Dataset entries
++++++

-- ==== Sys2Proof/Tests/Slice0.lean ====
section
/-! SUPPORT. Tests of this slice: for each statement, states and operands that meet the hypotheses of each clause; the well-formedness checks; and
small checks of single steps against numbers of the spec. -/

set_option maxRecDepth 20000

namespace Sys2Proof.Tests
open Sys2Proof Sys2Proof.Machine

set_option linter.unusedVariables false
set_option Elab.async false

/-- A state a while after reset: course time and the running count have advanced. -/
def base : State := { State.reset with tim := { State.reset.tim with ct := 2 ^ 70, rc := 2 ^ 70, now := 2 ^ 22 } }

/-- Boot is done, nothing is owned, and every clock runs. -/
def ready (s : State) : State :=
  ((List.range 4).foldl (fun s i => s.setRg .GEN_OWNER_MAP 0 0 i) ((s.wr fFOL_BOOT_STATUS_STATE 5).wr fHST_MODE_HOST_MODE 1)).setRg .CKR_RUN 0xFFFFFFFF

/-- What holds of the content of an option holds of whatever it is said to be. -/
theorem all_some {α : Type} {x : Option α} {p : α → Prop} (h : ∀ a ∈ x.toList, p a) : ∀ a, x = some a → p a :=
  fun a e => h a (by simp [e])

/-- What holds at each offset holds throughout the interval. -/
theorem range_all {p : Nat → Prop} (a n : Nat) (h : ∀ j < n, p (a + j)) : ∀ k, a ≤ k → k < a + n → p k := fun k h1 h2 => by
  have h3 := h (k - a) (by omega)
  rwa [show a + (k - a) = k by omega] at h3

/-- With no entry listed, every entry is at its reset contents. -/
theorem ent_none {s : State} (t p i : Nat) (h : s.tables = []) : s.ent t p i = tblReset t i := by simp [State.ent, h, AMap.get?]

/-- Zeros have no bit set. -/
theorem entB_zeros (n w b : Nat) : entB (zeros n) w b = false := by
  have h : (zeros n).getD w 0 = 0 := by
    simp only [zeros, List.getD_eq_getElem?_getD, List.getElem?_replicate]; split <;> rfl
  simp only [entB, entF, h]; simp [bitsOf]

/-- Most tables reset to zeros. -/
theorem reset_bit (t i w b : Nat) (h : t ∉ [0x28, 0x29, 0x2A, 0x2E]) : entB (tblReset t i) w b = false := by
  unfold tblReset
  split <;> first | exact absurd (by decide) h | exact entB_zeros _ _ _

/-- The expert gate of a master at a block is open. -/
def openG (s : State) (m : Master) (b : Block) (p : Nat := 0) : State :=
  { s with hst := { s.hst with gates := [((m, b, p), (true, s.tim.now))] } }

namespace WA

def st0 (b : State) (st : Nat) : State := b.wr fTIM_STATUS_STATE st
def trq (b : State) : State := { ready b with tim := { b.tim with pend := none } }
def pnd (b : State) (c : Change) (t0 : Nat := 0) : State := { b with tim := { b.tim with pend := some ⟨c, t0, 5⟩ } }
def msg (ty fl : Nat) (bad : Nat := 0) : List Byte := let h := [0xA5, 0x5A, byte ty, byte fl, 1,2,3,4,5,6,7,8,9,10]; h ++ natBytes 2 ((crc16 h + bad) % 65536)
def cal (b : State) : State := { b with tim := { b.tim with calRun := [(2, 7), (1, b.tim.rc - 2^60)], calRes := [(1, 5)] }, ckr := { b.ckr with pulses := [] } }
def trg (b : State) (k : Nat) (tr : Option Trig) : State := { ((((((ready b).wr fTIM_STATUS_STATE 2).setRg .TIM_TRIG_TIME 999999999 0 k 0).setRg .TIM_TRIG_TIME 0xFFFFFFFF 0 k 1).setRg .TIM_TRIG_TIME 0 0 k 2).setRg .TIM_TRIG_CTRL (if tr.isSome then 0x200 + 4 else 0x1C00) 0 k) with tim := { b.tim with trigs := tr.toList } }
def trs (s : State) (l : List Trig) (ct : Nat := 100) : State := { s with tim := { s.tim with trigs := l, ct := ct }, ckr := { s.ckr with pulses := [] } }
def sw (b : State) (k : TrigKind) (arg : Nat := 0) : State := trs (((b.wr fCLE_ED_STATUS_IN_FORCE 0).setEdState true 2)) [⟨3, k, 90, 0, none, arg⟩]
def snp (b : State) (sc : Option Scan) : State := let s := (sw b .snapshot 6).setRg .ARC_SNAP_SIZE 28; { s with arc := { s.arc with scan := sc, snapUsed := 5 } }
def tck (b : State) : State := let s := (sw b .tack).wr fFOL_TACK_STATUS_LOADED 1; { s with fol := { s.fol with pend := [⟨⟨.HAR_OVH, 2, 3, 0, 0⟩, 7, 0, 255, 77⟩] } }

/-- States and operands that meet the hypotheses of `ReferenceStates`, clause by clause. -/
theorem witness_ReferenceStates :
    (∃ (s : State), s.tstate = 0 ∧ s.on fTIM_STATUS_TIME_SET = false) ∧
    (∃ (s : State), s.tstate = 0 ∧ s.on fTIM_STATUS_TIME_SET = true ∧ s.on fTIM_CFG_PPS_MODE = true) ∧
    (∃ (s : State), s.tstate = 0) ∧
    (∃ (s : State), s.tstate = 2) ∧
    (∃ (s : State), s.tstate = 2 ∧ s.ppsGood = false) ∧
    (∃ (s : State), s.tstate ≠ 0) :=
  ⟨⟨(st0 base 0).wr fTIM_STATUS_TIME_SET 0, by decide +kernel⟩,
    ⟨((st0 base 0).wr fTIM_STATUS_TIME_SET 1).wr fTIM_CFG_PPS_MODE 1, by decide +kernel⟩,
    ⟨(st0 base 0), by decide +kernel⟩,
    ⟨(st0 base 2), by decide +kernel⟩,
    ⟨{ (st0 base 2).wr fTIM_CFG_PPS_MODE 0 with tim := { base.tim with lastAcc := none, rc := 2^120 } }, by decide +kernel⟩,
    ⟨{ (st0 base 2) with tim := { base.tim with pend := some ⟨.freq 5, 7, 8⟩, trigs := [⟨9, .cadence, 7, 5, none, 0⟩, ⟨3, .gpio0, 7, 5, none, 0⟩] } }, by decide +kernel⟩⟩

/-- States and operands that meet the hypotheses of `CourseTimeRequests`, clause by clause. -/
theorem witness_CourseTimeRequests :
    (∃ (s : State) (m : Master), s.passes m .TIM_CTRL ∧ s.gateOpen (some m) .TIM 0 = true ∧ s.tim.pend = none) ∧
    (∃ (s : State) (m : Master), s.passes m .TIM_CTRL ∧ s.gateOpen (some m) .TIM 0 = true ∧ s.tim.pend = none ∧ s.timSet % ns nsPerSec = 0) ∧
    (∃ (s : State) (m : Master), s.passes m .TIM_CTRL ∧ s.gateOpen (some m) .TIM 0 = true ∧ s.tim.pend = none ∧ -32768 ≤ s.stepSec ∧
      s.stepSec ≤ 32767 ∧ 0 ≤ (s.wholeUs 1000 : Int) + s.timStep) ∧
    (∃ (s : State) (m : Master) (d : Word), s.passes m .TIM_FREQ_HI ∧ s.gateOpen (some m) .TIM 0 = true ∧ s.tim.pend = none ∧
      0x0000FFBE76C8B439 ≤ d.toNat * 2 ^ 32 + s.rd fTIM_FREQ_LO_VALUE ∧ d.toNat * 2 ^ 32 + s.rd fTIM_FREQ_LO_VALUE ≤ 0x0001004189374BC7) ∧
    (∃ (s : State) (m : Master), s.passes m .TIM_CTRL ∧ s.gateOpen (some m) .TIM 0 = true ∧ s.tim.pend.isSome = true) ∧
    (∃ (s : State) (m : Master), s.passes m .TIM_CTRL ∧ s.gateOpen (some m) .TIM 0 = false ∧ s.tim.pend = none) ∧
    (∃ (s : State) (m : Master), s.passes m .TIM_CTRL ∧ s.gateOpen (some m) .TIM 0 = true) :=
  ⟨⟨openG ((trq base).setRg .TIM_SET 5 0 0) .a .TIM, .a, by decide +kernel⟩,
    ⟨openG (((trq base).setRg .TIM_SET 0 0 0).setRg .TIM_SET 0x3344 0 2) .b .TIM, .b, by decide +kernel⟩,
    ⟨openG ((((trq base).setRg .TIM_STEP 5 0 0).setRg .TIM_STEP 3 0 1).setRg .TIM_STEP 0 0 2) .a .TIM, .a, by decide +kernel⟩,
    ⟨openG ((trq base).setRg .TIM_FREQ_LO 0x7777) .a .TIM, .a, 0x10000, by decide +kernel⟩,
    ⟨openG { trq base with tim := { base.tim with pend := some ⟨.freq 5, 7, 8⟩ } } .b .TIM, .b, by decide +kernel⟩,
    ⟨((trq base).setRg .TIM_SET 5 0 0), .a, by decide +kernel⟩,
    ⟨openG { trq base with tim := { base.tim with pend := some ⟨.freq 5, 7, 8⟩, trigs := [⟨9, .cadence, 7, 5, none, 0⟩, ⟨3, .gpio0, 7, 5, none, 0⟩] } } .a .TIM, .a, by decide +kernel⟩⟩

/-- States and operands that meet the hypotheses of `CourseTimeChanges`, clause by clause. -/
theorem witness_CourseTimeChanges :
    (∃ (s : State) (w t0 r0 : Nat), s.tim.pend = some ⟨.freq w, t0, r0⟩ ∧ t0 < s.tim.ct + s.tim.freq) ∧
    (∃ (s : State) (d : Int) (t0 r0 : Nat), s.tim.pend = some ⟨.step d, t0, r0⟩ ∧ t0 < s.tim.ct + s.tim.freq ∧ s.tim.trigs = [] ∧
      s.ed.imm = none) ∧
    (∃ (s : State) (v t0 r0 : Nat), s.tim.pend = some ⟨.setNow v, t0, r0⟩ ∧ t0 < s.tim.ct + s.tim.freq ∧ s.tim.trigs = [] ∧
      s.ed.imm = none ∧ s.on fTIM_STATUS_REF_OK = false) ∧
    (∃ (s : State) (p : Pending), s.tim.pend = some p ∧ s.tim.ct + s.tim.freq ≤ p.applyAt) ∧
    (∃ (s : State) (v t0 r0 : Nat), s.tim.pend = some ⟨.setAtPps v, t0, r0⟩ ∧ r0 + ns ((s.holdSecs + 1) * nsPerSec) ≤ s.tim.rc) ∧
    (∃ (s : State) (v t0 r0 : Nat), s.tim.pend = some ⟨.setNow v, t0, r0⟩ ∧ t0 < s.tim.ct + s.tim.freq ∧ s.tim.trigs = [] ∧
      s.ed.imm = none ∧ s.tstate = 0 ∧ s.on fTIM_STATUS_REF_OK = true ∧ s.on fTIM_CFG_PPS_MODE = true) ∧
    (∃ (s : State) (d : Int) (t0 r0 : Nat) (tr : Trig), s.tim.pend = some ⟨.step d, t0, r0⟩ ∧ t0 < s.tim.ct + s.tim.freq ∧
      s.tim.trigs = [tr] ∧ t0 < tr.at_ ∧ (tr.at_ : Int) < t0 + d ∧ tr.kind = .gpio0 ∧ tr.interval = 0 ∧ tr.cmd = none ∧ s.ed.imm = none ∧
      s.ckr.pulses = []) ∧
    (∃ (s : State) (d : Int) (t0 r0 : Nat), s.tim.pend = some ⟨.step d, t0, r0⟩ ∧ t0 < s.tim.ct + s.tim.freq ∧
      (∀ tr ∈ s.tim.trigs, tr.at_ ≤ t0 ∨ (t0 : Int) + d ≤ tr.at_) ∧ s.ed.imm = none) :=
  ⟨⟨pnd base (.freq 99), 99, 0, 5, by decide +kernel⟩,
    ⟨pnd base (.step (-4)), -4, 0, 5, by decide +kernel⟩,
    ⟨(pnd base (.setNow 99)).wr fTIM_STATUS_REF_OK 0, 99, 0, 5, by decide +kernel⟩,
    ⟨pnd base (.setNow 99) (2^200), ⟨.setNow 99, 2^200, 5⟩, by decide +kernel⟩,
    ⟨{ pnd (base.wr fTIM_CFG_HOLD_SECS 3) (.setAtPps 99) with tim := { (pnd base (.setAtPps 99)).tim with rc := 2^120 } }, 99, 0, 5, by decide +kernel⟩,
    ⟨((((pnd base (.setNow 99)).wr fTIM_STATUS_REF_OK 1).wr fTIM_CFG_PPS_MODE 1).wr fTIM_STATUS_STATE 0), 99, 0, 5, by decide +kernel⟩,
    ⟨trs (pnd base (.step 1000) 50) [⟨9, .gpio0, 700, 0, none, 0⟩], 1000, 50, 5, ⟨9, .gpio0, 700, 0, none, 0⟩, by decide +kernel⟩,
    ⟨trs (pnd base (.step (-20)) 50) [⟨9, .gpio0, 700, 0, none, 0⟩, ⟨1, .cadence, 40, 0, none, 0⟩], -20, 50, 5, by decide +kernel⟩⟩

/-- States and operands that meet the hypotheses of `PpsInput`, clause by clause. -/
theorem witness_PpsInput :
    (∃ (s : State) (phase : Nat), s.tim.edge = none) ∧
    (∃ (s : State) (e : PpsEdge), s.tim.edge = some e ∧ e.rc + ns 100 ≤ s.tim.rc ∧ s.ppsValid e = true ∧ s.tim.pend = none ∧
      (∀ m ∈ s.tim.tod, e.rc < m.2 + ns 500000000) ∧ s.tim.todCheck = [] ∧ s.tstate = 2) ∧
    (∃ (s : State) (e : PpsEdge), s.tim.edge = some e ∧ e.rc + ns 100 ≤ s.tim.rc) ∧
    (∃ (s : State) (e : PpsEdge) (b : Bool), s.tim.edge = some e ∧ s.tim.rc < e.rc + ns 100) :=
  ⟨⟨base, 7, by decide +kernel⟩,
    ⟨{ (((base.wr fTIM_STATUS_STATE 2).wr fTIM_CFG_PPS_MODE 0).setRg .TIM_PPS_WIN 100000) with tim := { base.tim with edge := some ⟨ns 3000000000, 5⟩ } }, ⟨ns 3000000000, 5⟩, by decide +kernel⟩,
    ⟨{ (base.wr fTIM_STATUS_STATE 2) with tim := { base.tim with edge := some ⟨7, 5⟩ } }, ⟨7, 5⟩, by decide +kernel⟩,
    ⟨{ (base.wr fTIM_STATUS_STATE 2) with tim := { base.tim with edge := some ⟨7, 2^200⟩ } }, ⟨7, 2^200⟩, true, by decide +kernel⟩⟩

/-- States and operands that meet the hypotheses of `TimeOfDay`, clause by clause. -/
theorem witness_TimeOfDay :
    (∃ (s : State) (bs : List Byte), bs.length = 16 ∧ bytesNat (bs.take 2) = 0xA55A ∧ crc16 (bs.take 14) = bytesNat (bs.drop 14) ∧
      (bs.getD 2 0).toNat = 1 ∧ bitOf (bs.getD 3 0).toNat 3 = true) ∧
    (∃ (s : State) (bs : List Byte), bs.length = 16 ∧ bytesNat (bs.take 2) = 0xA55A ∧
      (crc16 (bs.take 14) ≠ bytesNat (bs.drop 14) ∨ (bs.getD 2 0).toNat ≠ 1 ∨ bitOf (bs.getD 3 0).toNat 3 = false)) ∧
    (∃ (s : State) (bs : List Byte), bytesNat (bs.take 2) ≠ 0xA55A) ∧
    (∃ (s : State), s.tim.todDue = true ∧ s.tim.ppsRc + ns 100000000 ≤ s.tim.rc ∧ s.on fTIM_TOD_CFG_TX_EN = true) :=
  ⟨⟨((base.wr fTIM_STATUS_STATE 2).wr fTIM_TOD_CFG_RX_MODE 1), msg 1 8, by decide +kernel⟩,
    ⟨base, msg 1 8 1, by decide +kernel⟩,
    ⟨base, [1, 2, 3], by decide +kernel⟩,
    ⟨{ (((base.wr fTIM_TOD_CFG_TX_EN 1).wr fTIM_PPS_OUT_EN 1).wr fTIM_STATUS_STATE 2) with tim := { base.tim with todDue := true, ppsRc := 0, rc := 2^120 } }, by decide +kernel⟩⟩

/-- States and operands that meet the hypotheses of `TimePins`, clause by clause. -/
theorem witness_TimePins :
    (∃ (s : State), s.ppsOutOn = true ∧ s.ppsOutTime % ns nsPerSec < s.tim.freq ∧ s.tim.ppsOut = false) ∧
    (∃ (s : State), s.tim.ppsOut = true ∧ s.tim.ppsRc + ns (1000 * s.rd fTIM_PPS_OUT_WIDTH_US) ≤ s.tim.rc) ∧
    (∃ (s : State) (k phase : Nat), k < 2 ∧ s.rd fTIM_GPIO_CFG_MODE 0 k = 1 ∧
      (∀ r, AMap.get? s.tim.gpioLast k = some r → r + ns 1000 ≤ s.tim.rc)) ∧
    (∃ (s : State) (phase r : Nat), s.rd fTIM_GPIO_CFG_MODE 0 0 = 1 ∧ AMap.get? s.tim.gpioLast 0 = some r ∧ s.tim.rc < r + ns 1000) ∧
    (∃ (s : State) (k phase : Nat), s.rd fTIM_GPIO_CFG_MODE 0 k ≠ 1) ∧
    (∃ (s : State) (k r : Nat), AMap.get? s.tim.gpioOut k = some r ∧ r ≤ s.tim.rc) ∧
    (∃ (s : State) (j : Nat), s.on fTIM_SYNCE_SQUELCHED 0 j = false ∧ s.rd fTIM_SYNCE_ACTIVE 0 j = s.rd fTIM_SYNCE_LANE 0 j ∧
      s.rd fTIM_SYNCE_MODE 0 j = 0) :=
  ⟨⟨{ ((base.wr fTIM_PPS_OUT_EN 1).wr fTIM_STATUS_STATE 2) with tim := { base.tim with ppsOut := false, ct := ns 5000000000 } }, by decide +kernel⟩,
    ⟨{ base.wr fTIM_PPS_OUT_WIDTH_US 3 with tim := { base.tim with ppsOut := true, ppsRc := 0 } }, by decide +kernel⟩,
    ⟨(base.wr fTIM_GPIO_CFG_MODE 1 0 1), 1, 5, by decide +kernel⟩,
    ⟨{ (base.wr fTIM_GPIO_CFG_MODE 1 0 0) with tim := { base.tim with gpioLast := [(0, base.tim.rc)] } }, 5, base.tim.rc, by decide +kernel⟩,
    ⟨(base.wr fTIM_GPIO_CFG_MODE 2 0 1), 1, 5, by decide +kernel⟩,
    ⟨{ base with tim := { base.tim with gpioOut := [(0, 5), (1, 5)] } }, 1, 5, by decide +kernel⟩,
    ⟨(((((base.wr fTIM_SYNCE_SQUELCHED 0).wr fTIM_SYNCE_LANE 33).wr fTIM_SYNCE_ACTIVE 33).wr fTIM_SYNCE_MODE 0).setRg .TIM_SYNCE_EN 3), 0, by decide +kernel⟩⟩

++++++

Search the entries above for the word "simp" and copy each line where it appears.

  fun a e => h a (by simp [e])
theorem ent_none {s : State} (t p i : Nat) (h : s.tables = []) : s.ent t p i = tblReset t i := by simp [State.ent, h, AMap.get?]
    simp only [zeros, List.getD_eq_getElem?_getD, List.getElem?_replicate]; split <;> rfl
  simp only [entB, entF, h]; simp [bitsOf]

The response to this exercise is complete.